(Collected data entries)
%%
-- ==== Sys2Proof/Machine/Serving.lean ====
section
/-!
DEFINITION. Serving: ADMIT with its time check and prefix reuse (R263 to R265, R284), RELEASE (R266), SEQ_STEP with its boundary (R267 to R277)
and the commit of a step (R271, R280 to R285).
-/
namespace Sys2Proof.Machine

/-- ASID of SEQ_STEP and ADMIT, and the address of their descriptor. -/
def seqAsid (c : Command) : Nat := cmdField c 32 2
def seqDesc (c : Command) : Nat := cmdField c 16 8

/-- The address space may be read for the command's function. -/
def Dev.ownAsid (d : Dev) (a func : Nat) : Bool := !badAsid a && !d.deadAsid a && !d.foreignAsid a func

/-! ### Versions that a descriptor names (R253) -/

/-- What a version field names: no version, no current version of a model, or an entry. -/
inductive Named where
  | bad
  | stale
  | entry (n : Nat)
deriving DecidableEq, Repr

/-- The version of a kind that a field names, by handle or by MODEL_ID. -/
def Dev.namedVersion (d : Dev) (kind v : Nat) (byId : Bool) : Named :=
  if byId then
    match d.current v with
    | some n => if (d.ver n).kind = kind then .entry n else .bad
    | none => .stale
  else match d.verOf v with
    | some n => if (d.ver n).st = .loading || (d.ver n).kind ≠ kind then .bad else .entry n
    | none => .bad

def Named.isBad (x : Named) : Bool := x = .bad
def Named.isStale (d : Dev) (x : Named) : Bool :=
  match x with
  | .stale => true
  | .entry n => (d.ver n).st = .retiring
  | .bad => false
def Named.entry? : Named → Option Nat
  | .entry n => some n
  | _ => none
/-- A version that the function may not read (R248). -/
def Named.barred (d : Dev) (func : Nat) (x : Named) : Bool :=
  match x with
  | .entry n => !bitAt (d.ver n).fmask func
  | _ => false

/-- Every span handle of a plan. -/
def Plan.handles (p : Plan) : List Nat := p.buckets.flatMap fun b => b.spans ++ b.dspans

/-- The span slot that a handle of a plan names. -/
def planSpan (u : Fuses) (h : Nat) : Option Nat := if h < 256 && u.dieFitted (h % 4) then some (handleSlot h) else none

/-! ### ADMIT -/

/-- The admission descriptor (R263). -/
structure Admission where
  base : Nat
  adapter : Nat
  plan : Nat
  kvVa : Nat
  promptLen : Nat
  maxLen : Nat
  tokVa : Nat
  seed : Nat
  chunk : Nat
  flags : Nat
  reserved : Nat

def readAdmission (l : List Byte) : Admission :=
  { base := bytesAt l 0 8, adapter := bytesAt l 8 8, plan := bytesAt l 16 8, kvVa := bytesAt l 24 8, promptLen := bytesAt l 32 4,
    maxLen := bytesAt l 36 4, tokVa := bytesAt l 40 8, seed := bytesAt l 48 8, chunk := bytesAt l 56 4, flags := bytesAt l 60 1,
    reserved := bytesAt l 61 3 }

def Admission.rangesOk (a : Admission) : Bool :=
  a.plan % 4096 = 0 && a.kvVa % pageBytes = 0 && a.tokVa % 64 = 0 && 2 ≤ a.maxLen && a.maxLen ≤ 2 ^ 20 && 1 ≤ a.promptLen && a.promptLen < a.maxLen
    && 1 ≤ a.chunk && a.chunk ≤ 65536 && a.flags < 16 && a.reserved = 0

/-- What ADMIT reads before it checks: the descriptor, and the plan it names. -/
def Dev.admitView (d : Dev) (u : Fuses) (o : OpenCmd) : Except (Trans × Nat) (Admission × Option Plan) :=
  match d.rtRead u o.die (seqAsid o.cmd) o.func (seqDesc o.cmd) 64 with
  | .error t => .error (t, seqDesc o.cmd)
  | .ok l =>
    let a := readAdmission l
    if a.plan % 4096 ≠ 0 then .ok (a, none)
    else match d.readPlan u o.die (seqAsid o.cmd) o.func a.plan with
      | .error t => .error (t, a.plan)
      | .ok p => .ok (a, p)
%%
**Problem description:**
Copy out the entries above exactly as given, starting at the top and ending with the line containing "n).st = .retiring"; include both and nothing more.

**Task solution:**
-- ==== Sys2Proof/Machine/Serving.lean ====
section
/-!
DEFINITION. Serving: ADMIT with its time check and prefix reuse (R263 to R265, R284), RELEASE (R266), SEQ_STEP with its boundary (R267 to R277)
and the commit of a step (R271, R280 to R285).
-/
namespace Sys2Proof.Machine

/-- ASID of SEQ_STEP and ADMIT, and the address of their descriptor. -/
def seqAsid (c : Command) : Nat := cmdField c 32 2
def seqDesc (c : Command) : Nat := cmdField c 16 8

/-- The address space may be read for the command's function. -/
def Dev.ownAsid (d : Dev) (a func : Nat) : Bool := !badAsid a && !d.deadAsid a && !d.foreignAsid a func

/-! ### Versions that a descriptor names (R253) -/

/-- What a version field names: no version, no current version of a model, or an entry. -/
inductive Named where
  | bad
  | stale
  | entry (n : Nat)
deriving DecidableEq, Repr

/-- The version of a kind that a field names, by handle or by MODEL_ID. -/
def Dev.namedVersion (d : Dev) (kind v : Nat) (byId : Bool) : Named :=
  if byId then
    match d.current v with
    | some n => if (d.ver n).kind = kind then .entry n else .bad
    | none => .stale
  else match d.verOf v with
    | some n => if (d.ver n).st = .loading || (d.ver n).kind ≠ kind then .bad else .entry n
    | none => .bad

def Named.isBad (x : Named) : Bool := x = .bad
def Named.isStale (d : Dev) (x : Named) : Bool :=
  match x with
  | .stale => true
  | .entry n => (d.ver n).st = .retiring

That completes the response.